Following the American Civil War Sesquicentennial with day by day writings of the time, currently 1863.

December 4.—A sharp fight occurred between six United States gunboats lying off Port Royal, on the Rappahannock River, Va., and the rebel batteries behind the town. The firing was very rapid, and lasted about two hours, completely riddling some of the houses, when the rebels ceased firing, and the gunboats dropped down the river one and a half miles. Some of the rebel shot struck very near the boats, but no damage was done them.

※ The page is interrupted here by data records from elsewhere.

-- ==== Sys2Proof/Machine/Reassembly.lean ====
section
/-! DEFINITION. The frame reassembly accumulator and its command CHUNK (45_reassembly.md). -/

namespace Sys2Proof.Machine

/-- VALID, checks c1 to c3 (45_reassembly.md R341; 10_state.md R48). -/
def chunkValid (s : State) (page : BitVec 16) (ci cc : BitVec 8) (len : Nat) : Bool :=
  decide (ci.toNat < s.cfg.maxChunksPerPage)
    && (decide (len = s.cfg.maxChunkSize) || (decide (ci.toNat + 1 = cc.toNat) && decide (len ≤ s.cfg.maxChunkSize)))
    && (decide (page = s.acc.activePage) || decide (s.acc.bitmap = s.cfg.allPending))

/-- ABORT (45_reassembly.md R342). -/
def chunkAbort (s : State) : State :=
  s.setAcc { s.acc with bitmap := s.cfg.allPending, activePage := 0, status := .writeFail }

/-- The bitmap after chunk ci of a page of cc chunks (45_reassembly.md R344). -/
def bitmapAfter (c : Config) (bitmap : BitVec 32) (ci cc : BitVec 8) : BitVec 32 :=
  bitmap &&& ~~~(1#32 <<< ci.toNat) &&& BitVec.ofNat 32 (2 ^ min cc.toNat c.maxChunksPerPage - 1)

/-- ACCEPT_CHUNK and the bitmap update (45_reassembly.md R343, R344). -/
def chunkAccept (s : State) (page : BitVec 16) (ci cc : BitVec 8) (payload : List Byte) : State :=
  s.setAcc { s.acc with
    activePage := page
    pageBuf := splice s.acc.pageBuf (ci.toNat * s.cfg.maxChunkSize) payload
    bitmap := bitmapAfter s.cfg s.acc.bitmap ci cc }

/-- `ask` the flash collaborator: the state after the request, and its answer (00_scope.md R23). -/
def askFlash (r : FlashRequest) (s : State) : State × Bool :=
  (s.setEnv (s.env.asked r), s.env.nextAnswer)

/-- FLASH_FAILED (45_reassembly.md R348). -/
def flashFailed (s : State) : State × Response :=
  (s.raiseAcc.setAcc { s.acc with status := .fatal }, .valued .faulted 3)

/-- The flash address of page p (45_reassembly.md R346; 20_memory.md R89). -/
def pageAddress (c : Config) (p : BitVec 16) : BitVec 32 :=
  c.imageFlashBase + BitVec.ofNat 32 (p.toNat * c.pageSize)

/-- The write of the page buffer, and what follows its answer (45_reassembly.md R346). -/
def commitWrite (addr : BitVec 32) (s : State) : State × Response :=
  let (s1, ok) := askFlash (.write addr (s.acc.pageBuf.take s.cfg.pageSize)) s
  if ok then
    (s1.setAcc { s1.acc with
        status := .writeSuccess
        activePage := BitVec.ofNat 16 ((s1.acc.activePage.toNat + 1) % s1.cfg.imagePageCount)
        bitmap := s1.cfg.allPending },
      .valued .ok 1)
  else flashFailed s1

/-- COMMIT: an erase before the write exactly for page 0 (45_reassembly.md R346). -/
def chunkCommit (s : State) : State × Response :=
  let addr := pageAddress s.cfg s.acc.activePage
  if s.acc.activePage = 0 then
    let (s1, ok) := askFlash (.erase (Config.sectorOf addr)) s
    if ok then commitWrite addr s1 else flashFailed s1
  else commitWrite addr s

/-- What a CHUNK does to the machine, and its response (45_reassembly.md R345). -/
def chunkEffect (page : BitVec 16) (ci cc : BitVec 8) (payload : List Byte) (s : State) : State × Response :=
  if s.accFatal then (s, .valued .faulted 3)
  else if !chunkValid s page ci cc payload.length then (chunkAbort s, .valued .ok 2)
  else
    let s1 := chunkAccept s page ci cc payload
    if s1.acc.bitmap ≠ 0 then (s1.setAcc { s1.acc with status := .none }, .valued .ok 0)
    else chunkCommit s1

/-- CHUNK, one micro-step with its flash requests (45_reassembly.md R345). -/
def execChunk (page : BitVec 16) (ci cc : BitVec 8) (payload : List Byte) (s : State) :
    Host.Outcome State Fault Refusal :=
  .next ((chunkEffect page ci cc payload s).1.reply .command (chunkEffect page ci cc payload s).2)

end Sys2Proof.Machine
end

—The North-Carolina House of Commons unanimously passed a series of resolutions, expressive of their confidence in the patriotism and uprightness of Jefferson Davis, and his ability to sustain the government of the rebels; also heartily approving the policy for the conduct of the war set forth by Governor Vance, and finally declaring that the “separation was final, and that North-Carolina would never consent to reunion at any time or upon any terms.”—A skirmish took place near Tuscumbia, Ala., in which the rebels were compelled to abandon their camps, after losing a large number of horses, and seventy taken prisoners.—Winchester, Va., surrendered to a reconnoitring force of Union troops under the command of General Geary.—(Doc. 59.)

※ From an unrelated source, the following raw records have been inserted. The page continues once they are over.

/-- The accumulator: PAGE_BUF is a page long, BITMAP has no bit above MAX_CHUNKS_PER_PAGE, and some chunk is pending
unless a flash failure stopped the unit with BITMAP = 0 (10_state.md R47; 45_reassembly.md R344, R346, R348). -/
abbrev Acc.Inv (c : Config) (fatal : Bool) (a : Acc) : Prop :=
  a.pageBuf.length = c.pageSize ∧ a.bitmap &&& c.allPending = a.bitmap ∧
  (fatal = true ↔ a.bitmap = 0) ∧ (fatal = true ↔ a.status = .fatal)

/-! ### The whole state -/

/-- The invariant of the machine. -/
structure Inv (s : State) : Prop where
  /-- The configuration is well formed (00_scope.md R19). -/
  config : s.cfg.WF
  /-- QSM is in canonical form and holds nothing outside 0..QSM_BYTES−1 (00_scope.md R22; 20_memory.md R81). -/
  qsm : s.qsm.WF ∧ ∀ c ∈ s.qsm, c.1 < s.cfg.qsmBytes
  /-- Every queue instance (10_state.md R38, R39). -/
  queues : ∀ q, (s.queue q).Inv s.cfg
  /-- A fault bit that is set is on record (10_state.md R36). -/
  faults : (s.accFatal = true → s.faultEver = true) ∧ ∀ q, (s.queue q).qinv = true → s.faultEver = true
  /-- The framer (10_state.md R42). -/
  ufr : s.ufr.Inv s.cfg
  /-- UTX_BUSY is set on the UART link only (42_uart_framer.md R241). -/
  utx : s.ufr.utxBusy = true → s.link = .uart
  /-- The SPI transactor (43_spi_transport.md R280, R281). -/
  spx : s.spx.Inv s.cfg s.link
  /-- The accumulator (10_state.md R47). -/
  acc : s.acc.Inv s.cfg s.accFatal
  /-- Every context (10_state.md R49, R50). -/
  contexts : ∀ u : Level, (s.ctx u).Inv s.cfg.nprio u
  /-- Every context record (10_state.md R49). -/
  records : ∀ u : Level, (s.ctx u).record.Inv s
  /-- Context 0 (60_exceptions.md R410). -/
  thread : (s.ctx 0).record.OnCommandPort
  /-- The nesting of the saved masks (60_exceptions.md R419). -/
  mask : s.MaskNests
  /-- Every received SPI buffer is as long as a packet (43_spi_transport.md R270, R279). -/
  buffers : ∀ rx ∈ s.env.spiDone, rx.length = s.cfg.maxPacketSize

/-! ### What a step leaves as it was -/

/-- Every byte of QSM reads the same. -/
abbrev State.SameMemory (s t : State) : Prop := ∀ a, t.qsm.read a = s.qsm.read a

/-- Every byte of QSM outside the `size` bytes from `addr` reads the same. -/
abbrev State.SameMemoryOutside (s : State) (addr size : Nat) (t : State) : Prop :=
  ∀ a, a < addr ∨ addr + size ≤ a → t.qsm.read a = s.qsm.read a

/-- Every register and buffer of FTC outside QSM and the queue registers is the same (10_state.md R33, R41, R43, R47),
and so is the record of faults (R36). -/
abbrev State.SameUnits (s t : State) : Prop :=
  t.link = s.link ∧ t.mask = s.mask ∧ t.accFatal = s.accFatal ∧ t.faultEver = s.faultEver ∧
  t.txDrop = s.txDrop ∧ t.rxDrop = s.rxDrop ∧ t.crcFail = s.crcFail ∧
  t.ufr = s.ufr ∧ t.spx = s.spx ∧ t.acc = s.acc

/-- Every register of every queue is the same, the fault bits included (10_state.md R38). -/
abbrev State.SameQueues (s t : State) : Prop := ∀ q, t.queue q = s.queue q

/-- The whole FTC state is the same (10_state.md R32, first part). -/
abbrev State.SameFtc (s t : State) : Prop := s.SameUnits t ∧ s.SameQueues t ∧ s.SameMemory t

/-- The environment is the same but for the response sink: no request was made and no event was taken. -/
abbrev State.SameEnv (s t : State) : Prop :=
  { t.env with eventSink := s.env.eventSink } = s.env

/-- From s to t a command on port p ended with response r: the response is delivered, the context is IDLE, on the event
port its handler has exited, with what was left on its stream discarded (log entry 19, DESIGN CHOICE), and no other context,
the configuration or the schedule changed (46_system.md R372; 60_exceptions.md R420). -/
abbrev State.Ended (s : State) (p : Port) (r : Response) (t : State) : Prop :=
  t.cfg = s.cfg ∧ t.schedule = s.schedule ∧ (∀ u, u ≠ s.running → t.ctx u = s.ctx u) ∧
  (p = .command →
    t.ctx s.running =
      { s.ctx s.running with record := .idle, responses := (s.ctx s.running).responses ++ [r] } ∧
    t.env.eventSink = s.env.eventSink) ∧
  (p = .event →
    t.ctx s.running = { s.ctx s.running with entered := false, record := .idle, stream := [] } ∧
    t.env.eventSink = s.env.eventSink ++ [r])

/-- From s to t the running context went on with command i, whose next micro-step is `ph`; no response is given, and no
other context, the configuration or the schedule changed. -/
abbrev State.WentOn (s : State) (i : Instr) (ph : Phase) (t : State) : Prop :=
  t.cfg = s.cfg ∧ t.schedule = s.schedule ∧ (∀ u, u ≠ s.running → t.ctx u = s.ctx u) ∧
  t.ctx s.running = { s.ctx s.running with record := .busy i ph } ∧ t.env.eventSink = s.env.eventSink

/-- A command on port p answered r and did nothing else: no FTC state changed (60_exceptions.md R401). -/
abbrev State.OnlyAnswered (s : State) (p : Port) (r : Response) (t : State) : Prop :=
  s.Ended p r t ∧ s.SameFtc t ∧ s.SameEnv t

/-! ### What a kick does -/

/-- Queue q has an item to take (40_queue.md R153). -/
abbrev State.hasItem (s : State) (q : QId) : Prop := s.usable q ∧ (s.queue q).ready ≠ 0

/-- The registers of a queue after its oldest item was taken (40_queue.md R153, D3 and D4). -/
abbrev Queue.popped (r : Queue) : Queue :=
  { r with front := BitVec.ofNat 16 ((r.front.toNat + 1) % r.cap.toNat), claimed := r.claimed - 1,
           ready := r.ready - 1 }

/-- Q0 was popped, the units of t are those of `s`, and QSM is unchanged. -/
abbrev State.PoppedQ0 (s t : State) : Prop :=
  t.queue .q0 = (s.queue .q0).popped ∧ (∀ p, p ≠ .q0 → t.queue p = s.queue p) ∧ s.SameUnits t ∧ s.SameMemory t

—A Sharp fight took place at Watervalley, Miss., between two brigades of Union troops, commanded by Colonels Hatch and Lee, and a large body of rebels. After a charge from the Union troops, the rebels were routed, leaving three hundred of their number, and fifty horses in the hands of the Unionists.

—The rebel General Hindman, before making his attack on the National forces in Arkansas, issued an address to his soldiers, in which he told them what to do, and what not to do in battle.— (Doc. 60.)